● **Data extracts**:

-- ==== Sys2Proof/Machine/Names.lean ====
section
/-! DEFINITION. The finite sets of names the spec uses (techniques, stages, filter sections, delay lines,
oscillators, slots, channels, curves), each with its number, and for each set `E` a record `EMap` with one field per
name: a table indexed by the names that is plain data. `get` reads an entry, `set` writes one, `tabulate` makes the
table of a function. Numbers are the spec's own (R44, R57, R58, R76, R360, R370). -/

namespace Sys2Proof.Machine

/-- The five techniques, in the source's order (R6, R57, R162). -/
inductive Tech where
  | finger
  | slap
  | pop
  | mute
  | pick
  deriving DecidableEq, Repr

/-- The number of the name, counting from 0 in the spec's order. -/
def Tech.num : Tech → Nat
  | .finger => 0
  | .slap => 1
  | .pop => 2
  | .mute => 3
  | .pick => 4

/-- The name with a number, if there is one. -/
def Tech.ofNum? : Nat → Option Tech
  | 0 => some .finger
  | 1 => some .slap
  | 2 => some .pop
  | 3 => some .mute
  | 4 => some .pick
  | _ => none

/-- Every name, in order. -/
def Tech.all : List Tech := [.finger, .slap, .pop, .mute, .pick]

/-- One entry for each `Tech`. -/
structure TechMap (α : Type) where
  finger : α
  slap : α
  pop : α
  mute : α
  pick : α
  deriving DecidableEq, Repr

/-- The entry of `k`. -/
def TechMap.get {α : Type} (m : TechMap α) (k : Tech) : α :=
  match k with
  | .finger => m.finger
  | .slap => m.slap
  | .pop => m.pop
  | .mute => m.mute
  | .pick => m.pick

/-- The table with the entry of `k` replaced. -/
def TechMap.set {α : Type} (m : TechMap α) (k : Tech) (v : α) : TechMap α :=
  match k with
  | .finger => { m with finger := v }
  | .slap => { m with slap := v }
  | .pop => { m with pop := v }
  | .mute => { m with mute := v }
  | .pick => { m with pick := v }

/-- The table of a function. -/
def TechMap.tabulate {α : Type} (f : Tech → α) : TechMap α :=
  ⟨f .finger, f .slap, f .pop, f .mute, f .pick⟩

/-- The five fields of a technique's row (R57): A_LEN, D_LEN, DK, SUS, NK. -/
inductive TechField where
  | aLen
  | dLen
  | dk
  | sus
  | nk
  deriving DecidableEq, Repr

/-- The number of the name, counting from 0 in the spec's order. -/
def TechField.num : TechField → Nat
  | .aLen => 0
  | .dLen => 1
  | .dk => 2
  | .sus => 3
  | .nk => 4

/-- The name with a number, if there is one. -/
def TechField.ofNum? : Nat → Option TechField
  | 0 => some .aLen
  | 1 => some .dLen
  | 2 => some .dk
  | 3 => some .sus
  | 4 => some .nk
  | _ => none

/-- Every name, in order. -/
def TechField.all : List TechField := [.aLen, .dLen, .dk, .sus, .nk]

/-- One entry for each `TechField`. -/
structure TechRow (α : Type) where
  aLen : α
  dLen : α
  dk : α
  sus : α
  nk : α
  deriving DecidableEq, Repr

/-- The entry of `k`. -/
def TechRow.get {α : Type} (m : TechRow α) (k : TechField) : α :=
  match k with
  | .aLen => m.aLen
  | .dLen => m.dLen
  | .dk => m.dk
  | .sus => m.sus
  | .nk => m.nk

/-- The table with the entry of `k` replaced. -/
def TechRow.set {α : Type} (m : TechRow α) (k : TechField) (v : α) : TechRow α :=
  match k with
  | .aLen => { m with aLen := v }
  | .dLen => { m with dLen := v }
  | .dk => { m with dk := v }
  | .sus => { m with sus := v }
  | .nk => { m with nk := v }

/-- The table of a function. -/
def TechRow.tabulate {α : Type} (f : TechField → α) : TechRow α :=
  ⟨f .aLen, f .dLen, f .dk, f .sus, f .nk⟩

/-- The ten stages with enable and mix (R58, R451). -/
inductive Stage where
  | autowah
  | fuzz
  | od
  | chorus
  | phaser
  | delay
  | reverb
  | eq5
  | preamp
  | tape
  deriving DecidableEq, Repr

/-- The number of the name, counting from 0 in the spec's order. -/
def Stage.num : Stage → Nat
  | .autowah => 0
  | .fuzz => 1
  | .od => 2
  | .chorus => 3
  | .phaser => 4
  | .delay => 5
  | .reverb => 6
  | .eq5 => 7
  | .preamp => 8
  | .tape => 9

/-- The name with a number, if there is one. -/
def Stage.ofNum? : Nat → Option Stage
  | 0 => some .autowah
  | 1 => some .fuzz
  | 2 => some .od
  | 3 => some .chorus
  | 4 => some .phaser
  | 5 => some .delay
  | 6 => some .reverb
  | 7 => some .eq5
  | 8 => some .preamp
  | 9 => some .tape
  | _ => none

/-- Every name, in order. -/
def Stage.all : List Stage := [.autowah, .fuzz, .od, .chorus, .phaser, .delay, .reverb, .eq5, .preamp, .tape]

/-- One entry for each `Stage`. -/
structure StageMap (α : Type) where
  autowah : α
  fuzz : α
  od : α
  chorus : α
  phaser : α
  delay : α
  reverb : α
  eq5 : α
  preamp : α
  tape : α
  deriving DecidableEq, Repr

/-- The entry of `k`. -/
def StageMap.get {α : Type} (m : StageMap α) (k : Stage) : α :=
  match k with
  | .autowah => m.autowah
  | .fuzz => m.fuzz
  | .od => m.od
  | .chorus => m.chorus
  | .phaser => m.phaser
  | .delay => m.delay
  | .reverb => m.reverb
  | .eq5 => m.eq5
  | .preamp => m.preamp
  | .tape => m.tape

/-- The table with the entry of `k` replaced. -/
def StageMap.set {α : Type} (m : StageMap α) (k : Stage) (v : α) : StageMap α :=
  match k with
  | .autowah => { m with autowah := v }
  | .fuzz => { m with fuzz := v }
  | .od => { m with od := v }
  | .chorus => { m with chorus := v }
  | .phaser => { m with phaser := v }
  | .delay => { m with delay := v }
  | .reverb => { m with reverb := v }
  | .eq5 => { m with eq5 := v }
  | .preamp => { m with preamp := v }
  | .tape => { m with tape := v }

/-- The table of a function. -/
def StageMap.tabulate {α : Type} (f : Stage → α) : StageMap α :=
  ⟨f .autowah, f .fuzz, f .od, f .chorus, f .phaser, f .delay, f .reverb, f .eq5, f .preamp, f .tape⟩

/-- The five coefficients of a second-order section (R74, R75). -/
inductive Coef where
  | b0
  | b1
  | b2
  | a1
  | a2
  deriving DecidableEq, Repr

/-- The number of the name, counting from 0 in the spec's order. -/
def Coef.num : Coef → Nat
  | .b0 => 0
  | .b1 => 1
  | .b2 => 2
  | .a1 => 3
  | .a2 => 4

/-- The name with a number, if there is one. -/
def Coef.ofNum? : Nat → Option Coef
  | 0 => some .b0
  | 1 => some .b1
  | 2 => some .b2
  | 3 => some .a1
  | 4 => some .a2
  | _ => none

/-- Every name, in order. -/
def Coef.all : List Coef := [.b0, .b1, .b2, .a1, .a2]

/-- One entry for each `Coef`. -/
structure CoefMap (α : Type) where
  b0 : α
  b1 : α
  b2 : α
  a1 : α
  a2 : α
  deriving DecidableEq, Repr

/-- The entry of `k`. -/
def CoefMap.get {α : Type} (m : CoefMap α) (k : Coef) : α :=
  match k with
  | .b0 => m.b0
  | .b1 => m.b1
  | .b2 => m.b2
  | .a1 => m.a1
  | .a2 => m.a2

/-- The table with the entry of `k` replaced. -/
def CoefMap.set {α : Type} (m : CoefMap α) (k : Coef) (v : α) : CoefMap α :=
  match k with
  | .b0 => { m with b0 := v }
  | .b1 => { m with b1 := v }
  | .b2 => { m with b2 := v }
  | .a1 => { m with a1 := v }
  | .a2 => { m with a2 := v }

/-- The table of a function. -/
def CoefMap.tabulate {α : Type} (f : Coef → α) : CoefMap α :=
  ⟨f .b0, f .b1, f .b2, f .a1, f .a2⟩

/-- The 21 plain filter sections (R360). -/
inductive Sect where
  | fuzzTone
  | odBass
  | odTreble
  | odTone
  | delayDamp
  | eqLow
  | eqMid1
  | eqMid2
  | eqHigh
  | eqPres
  | preBass
  | preMid
  | preTreble
  | prePres
  | tapeDamp
  | ampContour
  | ampBass
  | ampMid
  | ampTreble
  | ampPres
  | ampCab
  deriving DecidableEq, Repr

/-- The number of the name, counting from 0 in the spec's order. -/
def Sect.num : Sect → Nat
  | .fuzzTone => 0
  | .odBass => 1
  | .odTreble => 2
  | .odTone => 3
  | .delayDamp => 4
  | .eqLow => 5
  | .eqMid1 => 6
  | .eqMid2 => 7
  | .eqHigh => 8
  | .eqPres => 9
  | .preBass => 10
  | .preMid => 11
  | .preTreble => 12
  | .prePres => 13
  | .tapeDamp => 14
  | .ampContour => 15
  | .ampBass => 16
  | .ampMid => 17
  | .ampTreble => 18
  | .ampPres => 19
  | .ampCab => 20

/-- The name with a number, if there is one. -/
def Sect.ofNum? : Nat → Option Sect
  | 0 => some .fuzzTone
  | 1 => some .odBass
  | 2 => some .odTreble
  | 3 => some .odTone
  | 4 => some .delayDamp
  | 5 => some .eqLow
  | 6 => some .eqMid1
  | 7 => some .eqMid2
  | 8 => some .eqHigh
  | 9 => some .eqPres
  | 10 => some .preBass
  | 11 => some .preMid
  | 12 => some .preTreble
  | 13 => some .prePres
  | 14 => some .tapeDamp
  | 15 => some .ampContour
  | 16 => some .ampBass
  | 17 => some .ampMid
  | 18 => some .ampTreble
  | 19 => some .ampPres
  | 20 => some .ampCab
  | _ => none

/-- Every name, in order. -/
def Sect.all : List Sect := [.fuzzTone, .odBass, .odTreble, .odTone, .delayDamp, .eqLow, .eqMid1, .eqMid2, .eqHigh, .eqPres, .preBass, .preMid, .preTreble, .prePres, .tapeDamp, .ampContour, .ampBass, .ampMid, .ampTreble, .ampPres, .ampCab]

/-- One entry for each `Sect`. -/
structure SectMap (α : Type) where
  fuzzTone : α
  odBass : α
  odTreble : α
  odTone : α
  delayDamp : α
  eqLow : α
  eqMid1 : α
  eqMid2 : α
  eqHigh : α
  eqPres : α
  preBass : α
  preMid : α
  preTreble : α
  prePres : α
  tapeDamp : α
  ampContour : α
  ampBass : α
  ampMid : α
  ampTreble : α
  ampPres : α
  ampCab : α
  deriving DecidableEq, Repr

/-- The entry of `k`. -/
def SectMap.get {α : Type} (m : SectMap α) (k : Sect) : α :=
  match k with
  | .fuzzTone => m.fuzzTone
  | .odBass => m.odBass
  | .odTreble => m.odTreble
  | .odTone => m.odTone
  | .delayDamp => m.delayDamp
  | .eqLow => m.eqLow
  | .eqMid1 => m.eqMid1
  | .eqMid2 => m.eqMid2
  | .eqHigh => m.eqHigh
  | .eqPres => m.eqPres
  | .preBass => m.preBass
  | .preMid => m.preMid
  | .preTreble => m.preTreble
  | .prePres => m.prePres
  | .tapeDamp => m.tapeDamp
  | .ampContour => m.ampContour
  | .ampBass => m.ampBass
  | .ampMid => m.ampMid
  | .ampTreble => m.ampTreble
  | .ampPres => m.ampPres
  | .ampCab => m.ampCab

/-- The table with the entry of `k` replaced. -/
def SectMap.set {α : Type} (m : SectMap α) (k : Sect) (v : α) : SectMap α :=
  match k with
  | .fuzzTone => { m with fuzzTone := v }
  | .odBass => { m with odBass := v }
  | .odTreble => { m with odTreble := v }
  | .odTone => { m with odTone := v }
  | .delayDamp => { m with delayDamp := v }
  | .eqLow => { m with eqLow := v }
  | .eqMid1 => { m with eqMid1 := v }
  | .eqMid2 => { m with eqMid2 := v }
  | .eqHigh => { m with eqHigh := v }
  | .eqPres => { m with eqPres := v }
  | .preBass => { m with preBass := v }
  | .preMid => { m with preMid := v }
  | .preTreble => { m with preTreble := v }
  | .prePres => { m with prePres := v }
  | .tapeDamp => { m with tapeDamp := v }
  | .ampContour => { m with ampContour := v }
  | .ampBass => { m with ampBass := v }
  | .ampMid => { m with ampMid := v }
  | .ampTreble => { m with ampTreble := v }
  | .ampPres => { m with ampPres := v }
  | .ampCab => { m with ampCab := v }

/-- The table of a function. -/
def SectMap.tabulate {α : Type} (f : Sect → α) : SectMap α :=
  ⟨f .fuzzTone, f .odBass, f .odTreble, f .odTone, f .delayDamp, f .eqLow, f .eqMid1, f .eqMid2, f .eqHigh, f .eqPres, f .preBass, f .preMid, f .preTreble, f .prePres, f .tapeDamp, f .ampContour, f .ampBass, f .ampMid, f .ampTreble, f .ampPres, f .ampCab⟩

● **What you are asked to do**: From the listing, tally every line with the word "inductive" in it and give only the tally.

● **Result for this task**: 5